Sadly, it is no surprise that he would turn around and endorse the only other true heir to the "major policies (and major blunders)" of the "party of Bush": John McCain, now the ostensible front-runner. While relatively less crazy than Giuliani, he remains an objectionable candidate, whose flaws are brought into sharp relief by Ross Douthat:
As anyone who reads this blog well knows, I don't much care for Mitt Romney, at least as he's presented himself to the American people in his campaign for President. Unfortunately, now that it's a two-man race, I'm being reminded of all the things I don't like about John McCain: His self-righteousness and stubbornness; his thin grasp of policy detail on a host of issues; his (related) tendency to filter policy debates through a Manichaean worldview, in which politics is the extension of war by other means; and his longstanding tendency to squander his reform-conservative tendencies on precisely the wrong domestic causes (campaign-finance reform, immigration, etc.). So for tonight, at least, I'm pulling for Romney - since the race will be more or less finished if he loses, and I'm not ready for it to be finished yet.
Is the race finished? Certainly, McCain has been leading the polls in all of the big Super Tuesday States, so Romney was only fighting for a bump coming out of Florida. His narrow chances just narrowed further. Douthat does see
a ray of hope in the exit polling. Will the anti-McCain forces try to exploit that opportunity? As
Kevin Drum asks:
[D]oes this mean that the McCain haters are going to redouble their efforts and go absolutely ballistic over the next week? Or are they going to start realizing that McCain is now inevitable and begin the process of dialing down the vitriol and circling the wagons in preparation for taking on the Democrats in the fall?
Looks like some
tentative wagon-circling has started already. This is probably prudent considering the likelihood that, with Huckabee splitting the stop-McCain vote, St. John of Arizona will roll on to the nomination winning "
primaries in conservative states without the need to secure majorities." In other words, he will win the nomination of his Party
without the support of his party. The establishment better halt those wagons before they roll too far down the trail.

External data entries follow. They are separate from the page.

-- ==== Sys2Proof/Tests/Slice0.lean ====
section
/-! SUPPORT. Tests of the model on small states: the ill-formed commands that WellFormed refuses, single steps, and for every statement with
hypotheses a state and operands that meet them, clause by clause. -/

namespace Sys2Proof.Tests

open Machine

set_option Elab.async false

/-- A state of an instance with a few register words and everything else as after reset. -/
def bare (i : Nat) (l : List (Nat × Word)) : State := { State.resetAt i with regs := Sparse.setAll [] l }

/-- A state of an instance with its clocks running, a few register fields set, and everything else as after reset. -/
def st (i : Nat) (l : List (Fld × Nat)) : State :=
  (bare i []).setFs ([(ISL_STATUS_LCORE_OK, 1), (ISL_STATUS_ARITH_OK, 1), (ISL_STATUS_CORE_OK, 1)] ++ l)

/-- The conditions of ClocksRun as one Boolean. -/
def clocked (s : State) : Bool := s.mgmtRuns && (List.range 6).all s.xOpen

theorem clocked_of (s : State) (h : clocked s = true) : ClocksRun s := by
  simp only [clocked, Bool.and_eq_true, List.all_eq_true, List.mem_range] at h
  exact ⟨h.1, h.2⟩

/-! ### Witnesses: resets, clocks, link state -/

theorem witness_IdleStepIsOneTick : (bare 14 []).pending = [] := by decide

theorem witness_IdentityNeverChanges : IdentityOf 0 (bare 0 []) ∧ IdentityOf 113 (bare 113 []) :=
  ⟨⟨by decide, by decide, by decide, by decide⟩, ⟨by decide, by decide, by decide, by decide⟩⟩

/-- A die in reset whose link was in a state. -/
def inReset (was : Nat) : State := { bare 14 [] with isl := { Isl.reset with inReset := true, linkWas := was } }

theorem witness_DieResetReleaseGoesOn : (inReset 3).isl.inReset = true ∧ (inReset 4).isl.inReset = true ∧ (inReset 4).isl.linkWas = 4
    ∧ (inReset 8).isl.inReset = true ∧ (inReset 8).isl.linkWas = 8 ∧ (inReset 9).isl.inReset = true := by decide

/-- A die whose clock is stopped. -/
def noClock (l : List (Fld × Nat)) : State := { st 14 l with isl := { Isl.reset with clkOn := false } }

theorem witness_DieClockStopsAndReturns : (bare 14 []).isl.clkOn = true
    ∧ (∀ k ∈ [3, 8], let s := noClock [(LINK_STATUS_STATE, k)]
      s.isl.clkOn = false ∧ ¬(4 ≤ s.link ∧ s.link ≤ 7) ∧ s.lme.queue = [] ∧ s.lme.runs = [] ∧ s.getB TIME_CTRL_MASTER = false
      ∧ s.isl.wait = [] ∧ ∀ j < 8, s.getB (FOLD_XJ_CFG_GO j) = false) := by decide

/-- An instance whose crossing 5 is at a step of its handshake. -/
def atStep (n : Nat) : State := { st 14 [(ISL_XING_RESYNC, 0x21)] with isl := { Isl.reset with hs := [1, 0, 0, 0, 0, n] } }

theorem witness_ClockWatchersAndCrossings : (st 14 [(ISL_STATUS_LCORE_OK, 1)]).clkSeen .linkCore = true ∧ (bare 14 []).clkSeen .mgmt = true
    ∧ (bare 14 []).clkSeen .arith = false ∧ (atStep 2).isl.hs.getD 5 0 = 2 ∧ (atStep 3).isl.hs.getD 5 0 = 3 ∧ (atStep 4).isl.hs.getD 5 0 = 4
    ∧ putBit ((atStep 4).getF ISL_XING_RESYNC) 5 false ≠ 0
    ∧ (∀ s ∈ [bare 14 [], atStep 4, { st 14 [] with isl := { Isl.reset with mgmtStopped := true } }], s.isl.wait = [] ∧ s.lme.queue = [] ∧ ∀ j < 8, s.getB (FOLD_XJ_CFG_GO j) = false)
    ∧ (let s := { st 14 [] with isl := { Isl.reset with mgmtStopped := true } }; s.clkSeen .mgmt = false)
    ∧ (let s := atStep 4; (0 : Fin 6).val < 3 ∧ s.isl.hs.getD (0 : Fin 6) 0 = 1)
    ∧ (∀ n ∈ [0, 15], let s := noClock []
      let s := { s with isl := { s.isl with wait := List.replicate n (4, .access .bus true none 0 0) } }
      ∀ off ∈ [ISL_CTRL, LINK_CTRL, TURN_CTRL, START_CTRL, LME_CTRL, FOLD_XJ_CFG 7],
        s.reaches off = false ∧ (s.isl.wait.filter (fun p => p.1 == xOf off && !p.2.outward)).length < xDepth (xOf off)) := by decide

theorem witness_HoldIsEnteredOnItsCauses : (∀ i ∈ [14, 113], ∀ k ∈ [4, 5, 6], let s := st i [(LINK_STATUS_STATE, k), (ISL_CTRL_HOLD_EN, 1)]
    4 ≤ s.link ∧ s.link ≤ 6 ∧ s.getB ISL_CTRL_HOLD_EN = true) ∧ (bare 14 []).far = false
    ∧ (let s := st 14 [(LINK_STATUS_STATE, 6), (ISL_CTRL_HOLD_EN, 0)]
       4 ≤ s.link ∧ s.link ≤ 6 ∧ s.far = false ∧ s.getB ISL_CTRL_HOLD_EN = false ∧ ∀ x ∈ s.mov.tags, x.link = false) := by decide

theorem witness_WarningsAndTheirEnd : (st 14 [(LINK_STATUS_STATE, 4)]).link = 4 ∧ (st 14 [(LINK_STATUS_STATE, 5)]).link = 5
    ∧ (bare 14 []).far = false ∧ (bare 49 []).far = false := by decide

theorem witness_DownIsEnteredOnItsReasons :
    (st 14 []).reaches LINK_CTRL = true ∧ (st 14 []).trn.writes = [] ∧ (∀ k ∈ [0, 7], (st 14 [(LINK_STATUS_STATE, k)]).link = k ∧ ∀ x ∈ (st 14 [(LINK_STATUS_STATE, k)]).mov.tags, x.link = false)
    ∧ (st 14 [(LINK_STATUS_STATE, 2)]).link = 2
    ∧ ((st 14 [(LINK_STATUS_STATE, 3)]).link = 3 ∧ (st 14 [(LINK_STATUS_STATE, 3)]).lnk.held18 = false)
    ∧ (let s := { st 50 [(LINK_STATUS_STATE, 3)] with lnk := { Lnk.reset with held18 := true } }; s.link = 3 ∧ s.lnk.held18 = true)
    ∧ (let s := { st 14 [(LINK_STATUS_STATE, 5)] with dlv := { Dlv.reset with loopOn := true, probeSent := 1024 } }
       s.link = 5 ∧ s.dlv.loopOn = true ∧ s.dlv.probeSent = 1024 ∧ s.dlv.echoes = 0)
    ∧ (let s := st 14 [(LINK_STATUS_STATE, 1), (START_STATUS_STAGE, 4)]
       s.link = 1 ∧ s.lnk.exchanged = false ∧ s.starting = true ∧ (0x20000 : BitVec 24).toNat &&& maskOf s.lanes ≠ 0)
    ∧ (let s := { st 14 [(LINK_STATUS_STATE, 2)] with lnk := { Lnk.reset with msgs := [⟨5, [], 64, 0⟩] } }
       ∃ m ∈ s.lnk.msgs, m.tcode ≠ 1 ∧ 64 ≤ m.sends) := by decide

theorem witness_RetrainIsStartedByItsCauses :
    (st 14 []).reaches LINK_CTRL = true ∧ (∀ k ∈ [4, 5], (st 14 [(LINK_STATUS_STATE, k)]).link = k ∧ (st 14 [(LINK_STATUS_STATE, k)]).run = false)
    ∧ (let s := { st 14 [(LINK_STATUS_STATE, 4)] with dlv := { Dlv.reset with exch := true } }; s.link = 4 ∧ s.dlv.exch = true)
    ∧ (let s := st 14 [(LINK_STATUS_STATE, 4), (START_STATUS_STAGE, 10), (DLV_CTRL_WATCH_EN, 1), (DLV_WATCH_ARMED, 0x20), (DLV_FLOOR_FLOOR 5, 1)]
       s.link = 4 ∧ s.run = false ∧ s.inService = true ∧ s.getB DLV_CTRL_WATCH_EN = true ∧ bitOf (s.getF DLV_WATCH_ARMED) 5 = true
       ∧ s.chanBusy 5 = false ∧ (∀ e ∈ s.dlv.bank, e.pips.getD 5 0 = 0) ∧ s.window 5 < s.getF (DLV_FLOOR_FLOOR 5))
    ∧ (let s := st 14 [(LINK_STATUS_STATE, 5), (TURN_CTRL_RUN, 1)]; s.link = 5 ∧ s.run = true ∧ (Deferred.retrain 5) ∉ s.lnk.wait)
    ∧ (let s := st 14 [(LINK_STATUS_STATE, 6), (LINK_FAIL_RUN, 1)]; s.link = 6 ∧ s.getF LINK_FAIL_RUN < 2) := by decide

theorem witness_SensorsAndPartners :
    (∀ k ∈ [3, 8], let s := st 113 [(LINK_STATUS_STATE, k)]; s.far = true ∧ ¬(4 ≤ s.link ∧ s.link ≤ 7))
    ∧ (∀ v ∈ [2, 3], let s := st 113 [(AGE_LANE_STAT_VERDICT 16, v)]
      s.far = true ∧ s.lanes.contains (16 : Fin 18).val = true ∧ 2 ≤ s.getF (AGE_LANE_STAT_VERDICT (16 : Fin 18)))
    ∧ (∀ v ∈ [0, 1], let s := st 50 [(LINK_STATUS_STATE, 4), (LINK_MAP_POS 0, 31), (AGE_LANE_STAT_VERDICT 0, v)]
      s.far = true ∧ s.lanes.contains (0 : Fin 18).val = true ∧ s.getF (AGE_LANE_STAT_VERDICT (0 : Fin 18)) < 2
      ∧ s.mapList.contains (0 : Fin 18).val = false ∧ s.age.sweep = none ∧ s.lnk.repair = none) := by decide

/-! ### Witnesses: registers -/

theorem witness_UnalignedAccessChangesNothing : clocked (st 14 []) = true ∧ Requester.bus ≠ .coreSide ∧ Requester.lme ≠ .coreSide ∧ (0xFFFF : BitVec 16).toNat % 4 ≠ 0
    ∧ (0x0001 : BitVec 16).toNat % 4 ≠ 0
    ∧ (let s := { st 14 [] with isl := { Isl.reset with mgmtStopped := true } }; s.mgmtRuns = false ∧ s.isl.wait = []) := by decide

theorem witness_RegisterAccessesFollowTheirCodes : clocked (st 14 []) = true ∧ Requester.bus ≠ .coreSide ∧ (st 14 []).getB ID_SEAL_SEALED = false ∧ (st 14 []).shadow = []
    ∧ (let s := st 14 [(ID_SEAL_SEALED, 1), (ID_POD_POD, 511)]; clocked s = true ∧ s.getB ID_SEAL_SEALED = true ∧ (0 : Word).toNat % 512 ≠ s.getF ID_POD_POD) := by decide

/-- Ring 63 bound to VI 255, with sixteen descriptors. -/
def ringOf255 : State := st 14 [(MOV_RING_CFG_BOUND 63, 1), (MOV_RING_CFG_VI 63, 255), (MOV_RING_CFG_LOG2SIZE 63, 4), (VI_ENT_STATE 255, 1)]

theorem witness_CoreSideReachesItsOwnRing :
    (let s := ringOf255
     clocked s = true ∧ s.getB (MOV_RING_CFG_BOUND 63) = true ∧ s.ringVi 63 = (255 : Byte).toNat ∧ s.viActive (255 : Byte).toNat = true ∧ s.shadow = []
     ∧ ((16 : Word).toNat % 2 ^ 16 + 2 ^ 16 - s.getF (MOV_RING_DONE_DONE 63)) % 2 ^ 16 ≤ 2 ^ s.getF (MOV_RING_CFG_LOG2SIZE 63)
     ∧ (BitVec.ofNat 16 (MOV_RING_HEAD 63)).toNat % 4 = 0 ∧ s.resourceVi (BitVec.ofNat 16 (MOV_RING_HEAD 63)).toNat ≠ some (254 : Byte).toNat)
    ∧ (0x2000 : BitVec 16).toNat % 4 = 0 ∧ coreReaches (0x2000 : BitVec 16).toNat = false
    ∧ (let s := st 14 [(MOV_RING_CFG_BOUND 63, 1), (MOV_RING_CFG_VI 63, 255)]; clocked s = true ∧ s.viActive (255 : Byte).toNat = false) := by decide

theorem witness_CoreSideReachesItsOwnRing_more :
    (∀ r ∈ [0, 1], let s := st 14 [(FOLD_CTX_CFG_EN 31, 1), (FOLD_CTX_CFG_VI 31, 255), (FOLD_CTX_DST_OUTDST 31, 1), (FOLD_CTX_DST_OUTSEL 31, 31), (MOV_SWIN_CFG_DIR 31, r), (VI_ENT_STATE 255, 1)]
      clocked s = true ∧ s.viActive (255 : Byte).toNat = true ∧ s.resourceVi (MOV_SWIN_PROD 31) = some (255 : Byte).toNat
      ∧ s.resourceVi (MOV_SWIN_CONS 31) = some (255 : Byte).toNat ∧ s.winRx 31 = decide (r = 1))
    ∧ (∀ g ∈ [0, 1], let s := ringOf255.setFs [(FOLD_XJ_CFG_RING 7, 63), (FOLD_XJ_CFG_GO 7, g)]
      clocked s = true ∧ s.resourceVi (FOLD_XJ_COUNT 7) = some (255 : Byte).toNat ∧ s.viActive (255 : Byte).toNat = true ∧ s.shadow = []
      ∧ s.getB (FOLD_XJ_CFG_GO 7) = decide (g = 1) ∧ coreReaches (BitVec.ofNat 16 (FOLD_XJ_COUNT 7)).toNat = true) := by decide +kernel

/-- A schedule of one program runs on a link in Up: Rounds of 4,096 ticks, all QUI. -/
def quietRounds (l : List (Fld × Nat)) : State :=
  let s := st 14 ([(TURN_CTRL_RUN, 1), (TURN_LEN_LEN, 4096), (LINK_STATUS_STATE, 4), (TURN_DIR_TX_VALID 0, 1)] ++ l)
  { s with tim := { Tim.reset with len := 4096 }, trn := { Trn.reset with frames := [(0, 0xFFF30000)] } }

theorem witness_LaneEqualisationWrites_quiet :
    let s := { quietRounds [(LANE_STATUS_STATE 17, 3)] with age := { Age.reset with pendTx := [(17, 0x00F00008)] } }
    clocked s = true ∧ s.lanes.contains (17 : Fin 18).val = true ∧ s.age.sweep = none ∧ s.laneState 17 = 3 ∧ (s.quiLeft s.tick).isSome = true ∧ s.lnk.fTx = 0
      ∧ s.age.pendTx = [((17 : Fin 18).val, 0x00F00008)] ∧ s.age.pendRx = [] := by decide

theorem witness_LaneEqualisationWrites :
    (∀ k ∈ [1, 3, 5], let s := st 14 [(LANE_STATUS_STATE 17, k)]
      clocked s = true ∧ s.lanes.contains (17 : Fin 18).val = true ∧ s.age.sweep = none ∧ s.laneState 17 = k)
    ∧ (let e := eqOfWord (0x00F00008 : Word).toNat; eqAllowed e.1 e.2.1 e.2.2.1 e.2.2.2 = true)
    ∧ (let e := eqOfWord (0x000F1F1F : Word).toNat; eqAllowed e.1 e.2.1 e.2.2.1 e.2.2.2 = false)
    ∧ (let s := { st 14 [(LANE_STATUS_STATE 17, 1)] with age := { Age.reset with pendTx := [(17, 0x00F00008)] } }
       clocked s = true ∧ s.lanes.contains (17 : Fin 18).val = true ∧ s.age.sweep = none ∧ s.laneState 17 ≠ 3 ∧ s.age.pendTx = [((17 : Fin 18).val, 0x00F00008)] ∧ s.age.pendRx = []) := by decide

Posted by Zach Wendling at January 30, 2008 03:55 AM
Sigh. This primary seems to be going the same way as the '96 and 2000 primaries, with candidates dropping out of the race in approximately the same order that I prefer them. Well, not exactly, since it does look like Giuliani's going to bow out before Huckabee. But still, it would be nice if by the time I got to vote in April, I wasn't choosing between the lesser of two evils. (Not that my vote in April has ever mattered, anyway.)
Posted by: Eric Seymour at January 30, 2008 08:55 AM | permalink
The circle isn't complete yet. Pat Buchanon and Joe Scarborough on the McCain platform: "less jobs and more wars."

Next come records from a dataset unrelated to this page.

-- ==== Sys2Proof/Word.lean ====
section
/-! DEFINITION. The bit-vector types of the host port and of the byte buffers (spec/00_scope.md R10, R11). -/

namespace Sys2Proof

/-- A 32-bit word: the unit of every host access (20_memory R60) and of every command (30_encoding R90). -/
abbrev Word := BitVec 32

/-- A 16-bit length, the width of MLEN and OLEN (10_state R26). -/
abbrev Half := BitVec 16

/-- A byte of a byte string (00_scope R11). -/
abbrev Byte := BitVec 8

end Sys2Proof
end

Posted by: JohnS at January 30, 2008 09:12 AM | permalink
Heck Eric, I'm worried about Virginia's February 12th primary mattering! But at least in my case, I can cross over to vote for Obama if the GOP race is done already.
Posted by: DMD at January 30, 2008 10:49 AM | permalink
The GOP could wind up with a nominee that only a third of Republicans want. Primaries should distribute the delegates in proportion to the voter turnout to keep such a travesty from happening.
Posted by: Alan K. Henderson at January 30, 2008 12:16 PM | permalink
I think Obama will win it all if he takes the nomination - I think McCain has a better chance against Hillary than Romney. But that's just my point of view.
Posted by: Dave S. at January 30, 2008 08:43 PM | permalink
Romney made governor of the People's Republic of Massachusetts - that has to count for something.
How does McCain differentiate himself from Hill or Obama on big issues other than the war and his not-too-often-talked-about record on combating overspending?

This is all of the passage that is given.